Eureqa returns a Pareto frontier that trades off complexity for explanatory power. Complexity is a bit like genomic length (although some expressions count for more) and explanatory power is any if the standard accuracy measures (AIC does well)
Mung on September 9, 2013 at 3:12 am said:

Richardthughes:
Eureqa returns a Pareto frontier that trades off complexity for explanatory power.

GREAT!

How does it know what “complexity” is, and what “explanatory power” is and what algorithm does it use to calculate the “tradeoff”?

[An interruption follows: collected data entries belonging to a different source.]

/-- Three values presented to a state of 49 entries that meets the invariant (so two are evicted), and an instruction
that changes the history. -/
theorem witness_HistoryKeepsTheLastFifty :
    ({ withHistory (List.replicate 49 65535#16) sampled with
      port := [1#16, 2#16, 3#16].map (fun v => command (0x41000000#32 ||| v.setWidth 32)) } : State).Inv ∧
    ({ withHistory (List.replicate 49 65535#16) sampled with
      port := [1#16, 2#16, 3#16].map (fun v => command (0x41000000#32 ||| v.setWidth 32)) } : State).port =
      [1#16, 2#16, 3#16].map (fun v => command (0x41000000#32 ||| (v : Half).setWidth 32)) ++ [] ∧
    (∃ t, exec .smpAcc (withHistory (List.replicate 9 100#16) sampled) = .next t) :=
  ⟨⟨by decide, by decide, rfl, by decide +kernel, fun _ => rfl, nofun, nofun, nofun, nofun, nofun⟩, by decide,
    exec_total _ _⟩

/-- The invariant with room for one entry and with none. -/
theorem witness_HsPushAppendsAndInvalidates : (withHistory (List.replicate 49 65535#16) sampled).Inv ∧
    (withHistory (List.replicate 50 65535#16) sampled).Inv := ⟨witness_inv_fortyNine, witness_inv_fifty⟩

/-- No new sample; one with eight entries before it (no metric) and one with nine (a metric); the example. -/
theorem witness_SmpAccAppendsOnceAndComputes :
    ¬ (({ sampled with snew := false } : State).outcome = .valid ∧ ({ sampled with snew := false } : State).snew = true) ∧
    (withHistory (List.replicate 8 100#16) sampled).Inv ∧ (withHistory (List.replicate 9 100#16) sampled).Inv ∧
    (withHistory (List.replicate 9 100#16) sampled).outcome = .valid ∧
    (withHistory (List.replicate 9 100#16) sampled).snew = true ∧
    (withHistory (List.replicate 9 100#16) sampled).h = List.replicate 9 100#16 ∧
    (withHistory (List.replicate 9 100#16) sampled).avg = 150#16 ∧
    (withHistory (List.replicate 9 100#16) sampled).ref = 100#16 :=
  ⟨by decide, witness_inv_eight, witness_inv_nine, rfl, rfl, rfl, rfl, rfl⟩

/-- Nine entries and ten; two computations in a row. -/
theorem witness_HsMetComputesAgainstTheReference : measured.Inv ∧ 10 ≤ measured.hcnt.toNat ∧
    (withHistory (List.replicate 9 100#16) sampled).hcnt.toNat < 10 ∧ measured.h = List.replicate 9 100#16 ++ [150#16] ∧
    (∃ t u, exec (.hsMet 100#16) measured = .next t ∧ exec (.hsMet 0#16) t = .next u) :=
  ⟨witness_inv_measured, by decide, by decide, rfl, ⟨_, _, rfl, rfl⟩⟩

/-- The newest entry, the first index past it, and the greatest index. -/
theorem witness_HsRdReadsOldestFirst : measured.Inv ∧ (9#16).toNat < measured.hcnt.toNat ∧ measured.h[9]? = some 150#16 ∧
    measured.hcnt.toNat ≤ (10#16).toNat ∧ State.reset.hcnt.toNat ≤ (0#16).toNat ∧
    measured.hcnt.toNat ≤ (65535#16).toNat := ⟨witness_inv_measured, by decide, by decide, by decide, by decide, by decide⟩

/-- A metric that holds and one that does not, over a history that is not empty. -/
theorem witness_MetRdReadsAMetricOnlyWhileValid : measured.mvalid = true ∧ State.reset.mvalid = false ∧ measured.Inv ∧
    0 < measured.hcnt.toNat ∧ sampled.mvalid = false := ⟨rfl, rfl, witness_inv_measured, by decide, rfl⟩

/-- A validated, new sample. -/
theorem witness_SmpAccIsPushThenMetric : sampled.outcome = .valid ∧ sampled.snew = true := by decide

/-- A step from the invariant after which each of the three metric registers is answered. -/
theorem witness_MetricIsNeverStale : measured.Inv ∧ step measured = .next measured ∧
    (∃ u, exec (.metRd .pctm) measured = .next u ∧ u.out = measured.out ++ [⟨.ok, 4286#32⟩]) ∧
    (∃ u, exec (.metRd .pctr) measured = .next u ∧ u.out = measured.out ++ [⟨.ok, 4500#32⟩]) ∧
    (∃ u, exec (.metRd .devn) measured = .next u ∧ u.out = measured.out ++ [⟨.ok, 450#32⟩]) :=
  ⟨witness_inv_measured, rfl, ⟨_, rfl, rfl⟩, ⟨_, rfl, rfl⟩, ⟨_, rfl, rfl⟩⟩

/-- A divisor, a history of fifty and the greatest divisor. -/
theorem witness_RndRoundsToNearestHalfUp : 0 < 1 ∧ (List.replicate 50 65535#16).length ≤ 50 ∧ 50 * 65535 ≤ 50 * 65535 := by
  decide

/-- An entry of a history, and its greatest and least entries. -/
theorem witness_DevnIsTheGreatestDeviation : 150#16 ∈ tenEntries ∧ tenEntries ≠ [] ∧ 100#16 ∈ tenEntries ∧
    (∀ x ∈ tenEntries, (100#16).toNat ≤ x.toNat ∧ x.toNat ≤ (150#16).toNat) := by
  simp [tenEntries]

/-- A positive sum, a zero sum, and fifty entries. -/
theorem witness_PctmFormulaAndRange : 0 < (tenEntries.map BitVec.toNat).sum ∧
    ((List.replicate 10 0#16).map BitVec.toNat).sum = 0 ∧ (List.replicate 50 1#16).length ≤ 50 := by decide +kernel

/-- The least positive reference, and fifty entries. -/
theorem witness_PctrFormulaAndRange : 0 < (1#16).toNat ∧ (List.replicate 50 1#16).length ≤ 50 := by decide

/-- A history that is not empty. -/
theorem witness_PercentagesAreCorrectlyRounded : tenEntries ≠ [] := by decide

/-- The example's entries in another order. -/
theorem witness_MetricIgnoresTheOrderOfEntries : tenEntries.Perm (150#16 :: List.replicate 9 100#16) := by decide +kernel

/-- The three cases of a decode, with lengths beside 8 on both sides; an accepted sample; a metric computed twice from the
invariant, and one from it with nine entries. -/
theorem witness_ReadsChangeNothing : (∃ t, exec .dec (received good 8#4) = .next t) ∧
    (received good 7#4).rxn ≠ 8#4 ∧ (received good 9#4).rxn ≠ 8#4 ∧ (received good 8#4).rxn = 8#4 ∧
    crc8 (rxPayload (good.set 7 0x05#8)) ≠ (good.set 7 0x05#8)[7] ∧ crc8 (rxPayload good) = good[7] ∧
    (∃ t, exec .smpAcc sampled = .next t) ∧ sampled.outcome = .valid ∧ sampled.snew = true ∧
    measured.Inv ∧ measured.hcnt.toNat = 10 ∧ (withHistory (List.replicate 9 100#16) sampled).Inv ∧
    (withHistory (List.replicate 9 100#16) sampled).hcnt.toNat < 10 ∧
    (∃ t u, exec (.hsMet 100#16) measured = .next t ∧ exec (.hsMet 100#16) t = .next u) :=
  ⟨exec_total _ _, by decide, by decide, rfl, by decide +kernel, by decide +kernel, exec_total _ _, rfl, rfl,
    witness_inv_measured, by decide, witness_inv_nine, by decide, ⟨_, _, rfl, rfl⟩⟩

/-- A step that sets EILL, and one that clears it by each of the two resets. -/
theorem witness_EillIsSetByIllegalOnly :
    (∃ t, step (presented [0x00000000#32]) = .next t ∧ (presented [0x00000000#32]).eill = false ∧ t.eill = true) ∧
    (∃ t, step { presented [0x01000000#32] with eill := true } = .next t ∧ t.eill = false) ∧
    (∃ t, step { State.reset with port := [.hardReset], eill := true } = .next t ∧ t.eill = false) ∧
    IllegalWord 0x00000000#32 :=
  ⟨⟨_, rfl, rfl, rfl⟩, ⟨_, rfl, rfl⟩, ⟨_, rfl, rfl⟩, by simp only [IllegalWord]; decide⟩

/-- A run that ends with EILL clear, from what it evaluates to. -/
theorem eill_clear_after {k : Nat} {s : State} (h : (runSteps k s).map (fun t => t.eill) = some false) :
    ∃ t, RunsTo k s t ∧ t.eill = false := Option.map_eq_some_iff.1 h

/-- A run of legal words that ends with EILL clear. -/
theorem witness_EillZeroAtTheEndMeansEveryWordWasLegal :
    (presented [0x41000064#32, 0x02000000#32]).port = [0x41000064#32, 0x02000000#32].map command ++ [] ∧
    (∀ w ∈ [0x41000064#32, 0x02000000#32], w ≠ 0x01000000#32) ∧
    (∃ t, RunsTo 2 (presented [0x41000064#32, 0x02000000#32]) t ∧ t.eill = false) :=
  ⟨rfl, by simp, eill_clear_after (by decide +kernel)⟩

/-- The three expansions, presented, for any bytes. -/
theorem witness_PseudoOperationsDoWhatTheyAreFor : ∀ bytes : List Byte,
    (∃ s : State, s.port = command 0x10000000#32 :: (bytes.map (fun b => command (0x11000000#32 ||| b.setWidth 32)) ++
      command 0x12000000#32 :: [])) ∧
    (∃ s : State, s.port = command 0x30000000#32 :: (bytes.map (fun b => command (0x31000000#32 ||| b.setWidth 32)) ++ [])) ∧
    (∃ s : State, s.port = command 0x30000000#32 :: (bytes.map (fun b => command (0x31000000#32 ||| b.setWidth 32)) ++
      command 0x32000000#32 :: command 0x40000000#32 :: [])) :=
  fun _ => ⟨⟨{ State.reset with port := _ }, rfl⟩, ⟨{ State.reset with port := _ }, rfl⟩, ⟨{ State.reset with port := _ }, rfl⟩⟩

end Sys2Proof.Tests
end

/-! SUPPORT. What one instruction can do, said once: an instruction that completes has one of the effects below, and
what it leaves unchanged is read off its effect. -/

namespace Sys2Proof.Machine

/-- The seven operations that change no register in any state. -/
def reads : Instr → Bool
  | .sysStat | .ckRd | .encSpd _ | .encTrq | .smpRd _ | .hsRd _ | .metRd _ => true
  | _ => false

/-- `Effect s i t`: the instruction `i` may take the state `s` to `t`. The seven reading operations share the
constructor `answer`, a response and no other change. -/
inductive Effect (s : State) : Instr → State → Prop where
  | sysRst : Effect s .sysRst (respond .ok 0#32 (resetBlock s))
  | answer (i : Instr) (hi : reads i = true) (st : Status) (d : Word) : Effect s i (respond st d s)
  | ckClr : Effect s .ckClr (respond .ok 0#32 { s with crc := Config.init })
  | ckAbs (b : Byte) :
      Effect s (.ckAbs b) (respond .ok ((crc8Byte s.crc b).setWidth 32) { s with crc := crc8Byte s.crc b })
  | rxClr : Effect s .rxClr (respond .ok 0#32 (emptyBuffer s))
  | rxPush (b : Byte) : Effect s (.rxPush b) (pushByte b s)
  | dec : Effect s .dec (decodeBuffer s)
  | noSample (hs : ¬ (s.outcome = .valid ∧ s.snew = true)) : Effect s .smpAcc (raiseStatus .noSample 0#32 s)
  | smpAcc (hv : s.outcome = .valid) (hn : s.snew = true) :
      Effect s .smpAcc (answerMetric (metricUpdate s.ref (clearSnew (histPush s.avg s))))
  | hsPush (v : Half) :
      Effect s (.hsPush v) (respond .ok ((histPush v s).hcnt.setWidth 32) (clearMvalid (histPush v s)))
  | hsMet (ref : Half) : Effect s (.hsMet ref) (answerMetric (metricUpdate ref s))
  | setspeed (rpm : Half) (crc : Byte) :
      Effect s (.setspeed rpm crc) (putOnLink (cmdPayload Config.kindSetSpeed rpm ++ [crc]) s)
  | telemreq : Effect s .telemreq (putOnLink (cmdframe Config.kindTelemReq 0#16) s)
  | telemetry (duty ref avg : Half) (mstate crc : Byte) : Effect s (.telemetry duty ref avg mstate crc)
      (decodeBuffer ((telemetryBytes duty ref avg mstate crc).foldl (fun t b => pushByte b t) s))

/-- An instruction that completes has its effect. -/
theorem effect_of_exec {i : Instr} {s t : State} (h : exec i s = .next t) : Effect s i t := by
  cases i with
  | sysRst => cases h; exact .sysRst
  | sysStat => cases h; exact .answer _ rfl ..
  | ckClr => cases h; exact .ckClr
  | ckAbs b => cases h; exact .ckAbs b
  | ckRd => cases h; exact .answer _ rfl ..
  | encSpd rpm => cases h; exact .answer _ rfl ..
  | encTrq => cases h; exact .answer _ rfl ..
  | rxClr => cases h; exact .rxClr
  | rxPush b => cases h; exact .rxPush b
  | dec => cases h; exact .dec
  | smpRd f =>
    simp only [exec, execSmpRd] at h
    split at h <;> cases h <;> exact .answer _ rfl ..
  | smpAcc =>
    simp only [exec, execSmpAcc] at h
    split at h
    next hs => cases h; exact .smpAcc hs.1 hs.2
    next hs => cases h; exact .noSample hs
  | hsPush v => cases h; exact .hsPush v
  | hsMet ref => cases h; exact .hsMet ref
  | hsRd idx =>
    simp only [exec, execHsRd] at h
    split at h <;> cases h <;> exact .answer _ rfl ..
  | metRd f =>
    cases f <;> simp only [exec, execMetRd] at h
    case sum | hcnt => cases h; exact .answer _ rfl ..
    all_goals split at h <;> cases h <;> exact .answer _ rfl ..
  | setspeed rpm crc => cases h; exact .setspeed rpm crc
  | telemreq => cases h; exact .telemreq
  | telemetry duty ref avg mstate crc =>
    rw [exec, execTelemetry, Host.Outcome.next.injEq] at h
    rw [← h]
    exact .telemetry duty ref avg mstate crc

Keep in mind, of course, that this a better ID than ID.
Richardthughes on September 9, 2013 at 6:34 am said:

Mung,

seriously?

“Complexity is a bit like genomic length (although some expressions count for more) and explanatory power is any if the standard accuracy measures (AIC does well)”

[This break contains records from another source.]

-- ==== Sys2Proof/Machine/Quaternion.lean ====
section
/-!
DEFINITION. The quaternion decoder: `dequant` (rule R115), the omitted component (rule R117), `q3_decode`
(rule R118) for any `NUM`, and `QDEC` (rule R119). The order of operations is the spec's (decision D17).
-/

namespace Sys2Proof.Machine

/-- `q[c]`: index 0 is `w`, 1 is `x`, 2 is `y`, 3 is `z` (rule R116). -/
def Quat.get {F : Type} (q : Quat F) (c : Fin 4) : F :=
  match c with
  | 0 => q.w
  | 1 => q.x
  | 2 => q.y
  | 3 => q.z

/-- What `q3_decode` returns (rule R118). -/
structure Decoded (F : Type) where
  q    : Quat F
  rest : Bool
  mag  : Bool
  axis : BitVec 2
  deriving DecidableEq, Repr

/-- `dequant(r) = fsub(fdiv(i2f(r), K1), K2)` of an unsigned raw field (rule R115). -/
def dequant {F : Type} (num : Num F) (r : BitVec 20) : F :=
  num.fsub (num.fdiv (num.i2f (r.toNat : Int)) (num.fconst .k1)) (num.fconst .k2)

/-- The omitted component from the three stored ones, clamped to 0 (rule R117). -/
def omitted {F : Type} (num : Num F) (c0 c1 c2 : F) : F :=
  let s := num.fadd (num.fadd (num.fmul c0 c0) (num.fmul c1 c1)) (num.fmul c2 c2)
  let d := num.fsub (num.fconst .one) s
  if num.flt0 d then num.fconst .zero else num.fsqrt d

/-- Component `i` of a decoded quaternion: `q[axis]` is the omitted one, `q[axis+3]`, `q[axis+2]`, `q[axis+1]`
modulo 4 are the stored ones in field order (rules R116, R118). -/
def placeComponent {F : Type} (axis : BitVec 2) (m c0 c1 c2 : F) (i : BitVec 2) : F :=
  if i = axis then m
  else if i = axis + 3#2 then c0
  else if i = axis + 2#2 then c1
  else c2

/-- `q3_decode(W)` (rule R118): total, every word decodes. -/
def q3Decode {F : Type} (num : Num F) (w : DWord) : Decoded F :=
  let c0 := dequant num (rawField0 w)
  let c1 := dequant num (rawField1 w)
  let c2 := dequant num (rawField2 w)
  let axis := axisField w
  let comp := placeComponent axis (omitted num c0 c1 c2) c0 c1 c2
  { q := ⟨comp 0#2, comp 1#2, comp 2#2, comp 3#2⟩
    rest := restField w
    mag := magField w
    axis := axis }

/-- The state after `QDEC` (rule R119). -/
def qdec (s : State) : State :=
  let d := q3Decode num s.q64
  { s with qd := d.q, qrest := d.rest, qmag := d.mag, qaxis := d.axis }.complete

/-- `QDEC` (rule R119): always succeeds (decision D33). -/
def execQdec (s : State) : Result := .next (qdec s)

end Sys2Proof.Machine
end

complexity = length (as for as you’re concerned) and accuracy = how will it fits existing data.
Richardthughes on September 9, 2013 at 7:38 am said:

More to bring Mung up to speed:

http://en.wikipedia.org/wiki/Akaike_information_criterion
OMagain on September 9, 2013 at 8:53 am said:

Mung: How does it know what “complexity” is, and what “explanatory power”

It looks at the output of ID and says “it’s not that”.
Lizzie on September 9, 2013 at 9:52 am said:

Mung:
Elizabeth:

How do we determine how similar a “fitting algorithm” is to “real-life evolution”?

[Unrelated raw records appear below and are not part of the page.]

/-- Rule R141 (a) and (c), under `NUM = real`: the increment of a non-zero triplet has norm 1, and after a sample of norm 1
normalising the product changes nothing. -/
def Obligations.IncrementsAreUnitUnderReal : Prop :=
  ∀ (g : Counts) (h : ℝ) (p : Quat ℝ), g.isZero = false →
    let w := rateOf realNum g
    let dq := deltaQ realNum w.1 w.2.1 w.2.2 h
    Quat.normSq dq = 1 ∧
    (Quat.normSq p = 1 → normalize realNum (hamilton realNum p dq) = hamilton realNum p dq)

/-- Rule R141 (b), under `NUM = real`: samples at or after the first non-zero triplet have norm 1, for every anchor word;
before it they equal sample 0. -/
def Obligations.SamplesAreUnitUnderReal : Prop :=
  ∀ (w : DWord) (h : ℝ) (g : Nat → Counts) (i : Nat),
    let out := sample realNum h (q3Decode realNum w).q g
    ((∃ j, 1 ≤ j ∧ j ≤ i ∧ (g j).isZero = false) → Quat.normSq (out i) = 1) ∧
    ((∀ j, 1 ≤ j → j ≤ i → (g j).isZero = true) → out i = out 0)

/-- Rule R141 (d), under `NUM = real`: the half-angle is at most 30.23 rad for any counts and rate, and at most 0.15115 rad
at 200 Hz. -/
def Obligations.HalfAngleIsBounded : Prop :=
  ∀ (g : Counts) (r : SampleRate),
    -32768 ≤ g.x → g.x ≤ 32767 → -32768 ≤ g.y → g.y ≤ 32767 → -32768 ≤ g.z → g.z ≤ 32767 →
    let w := rateOf realNum g
    let th := Real.sqrt (w.1 ^ 2 + w.2.1 ^ 2 + w.2.2 ^ 2) * RealConst.value (.halfPeriod r)
    th ≤ 30.23 ∧ (r = .hz200 → th ≤ 0.15115)

/-- Rule R141 (e), under `NUM = real`: with one constant non-zero triplet and an anchor of norm 1, sample `i` is the
anchor turned by `i` half-angles about the rate's axis. -/
def Obligations.ConstantRateClosedForm : Prop :=
  ∀ (q0 : Quat ℝ) (h : ℝ) (c : Counts) (i : Nat), Quat.normSq q0 = 1 → c.isZero = false →
    let w := rateOf realNum c
    let n := Real.sqrt (w.1 ^ 2 + w.2.1 ^ 2 + w.2.2 ^ 2)
    let a := (i : ℝ) * (n * h)
    sample realNum h q0 (fun _ => c) i =
      hamilton realNum q0
        ⟨Real.cos a, Real.sin a * (w.1 / n), Real.sin a * (w.2.1 / n), Real.sin a * (w.2.2 / n)⟩

/-! ### The arithmetic of `NUM = binary32` -/

/-- The constant patterns of rules R111 and R132 are the real constants rounded to nearest, ties to even. -/
def Obligations.ConstantsAreTheRoundedReals : Prop :=
  ∀ c : RealConst, F32.NearestEven (RealConst.value c) (num.fconst c)

/-- Rule R110, the whole record, for both numbers: the commands' functions are those of the record, the named constants
are `fconst` of their real values, `flt0` is true exactly when `val` is negative (of the infinities and NaNs too, whose
`val` is the model's choice, log 13), and `i2f` has the integer's value. Under `binary32`, `fconst` of any real is that
real rounded to nearest, ties to even (rule R111). -/
def Obligations.NumberRecordsAreWhole : Prop :=
  wholeBinary32.toNum = num ∧ wholeReal.toNum = realNum ∧ wholeBinary32.Sound ∧ wholeReal.Sound ∧
  (∀ n : Int, n.natAbs ≤ 2 ^ 20 →
    wholeBinary32.val (wholeBinary32.i2f n) = (n : ℝ) ∧ wholeReal.val (wholeReal.i2f n) = (n : ℝ)) ∧
  (∀ r : ℝ, F32.NearestEven r (wholeBinary32.fconstOf r))

/-- Rule R111 for `fadd`, `fsub` and `fmul`: on finite operands each is the exact real result rounded to nearest, ties
to even. -/
def Obligations.SumsAndProductsAreCorrectlyRounded : Prop :=
  ∀ a b : F32, F32.isFinite a = true → F32.isFinite b = true →
    F32.NearestEven (F32.toReal a + F32.toReal b) (num.fadd a b) ∧
    F32.NearestEven (F32.toReal a - F32.toReal b) (num.fsub a b) ∧
    F32.NearestEven (F32.toReal a * F32.toReal b) (num.fmul a b)

/-- Rule R111 for `fdiv` and `fsqrt`: the quotient by a non-zero finite number and the root of a non-negative one are
the exact real results rounded to nearest, ties to even. -/
def Obligations.QuotientsAndRootsAreCorrectlyRounded : Prop :=
  ∀ a b : F32, F32.isFinite a = true → F32.isFinite b = true →
    (F32.toReal b ≠ 0 → F32.NearestEven (F32.toReal a / F32.toReal b) (num.fdiv a b)) ∧
    (0 ≤ F32.toReal a → F32.NearestEven (Real.sqrt (F32.toReal a)) (num.fsqrt a))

Remember, Mung, that we are comparing a model of biological optimisation (namely the evolutionary hypothesis) with that model applied to an actual optimisation problem. We know our algorithm resembles the biological model because we can look and see that they are the same model.

The point is that the algorithm does optimise very efficiently. Therefore the charge that it couldn’t, in a biological context, doesn’t fly.

You’re implying that evolution finds “solutions” that are both simple and accurate. How do you know this?

I’m “implying” – actually reporting – that the evolutionary algorithm finds solutions that are both simple and accurate, because I can look at the solutions, and find that they are both simple and accurate – simple, in that they use a very small number of data and parameters, and accurate, because they result in very good predictions, as measured by any number of goodness-of-fit measures, e.g. an R^2.

And evolution doesn’t?

Not sure what you mean. Evolutionary algorithms require a large number of generations to optimise.

I think at least one of us is confused here.
Mung on September 16, 2013 at 12:59 am said:

Remember Elizabeth, we are working with data and models. I don’t remember seeing any biological data in the dataset. Maybe I missed it.
Richardthughes on September 23, 2013 at 6:46 pm said:

No-one claimed we were using “biological data”, we make claims about the efficacy of evolutionary methods.
petrushka on September 23, 2013 at 6:54 pm said:

More specifically we are commenting of Dembski’s mathematical model.

Remember those claims about “information”? About semiosis and such?

When you claim that the behavior of chemistry can be abstracted, you open the door to abstract models. Those models can be tested mathematically.

They do not prove that chemistry works that way, but they prove that to the extent evolution can be abstracted as information, it works.

The end of all ID claims involving probability.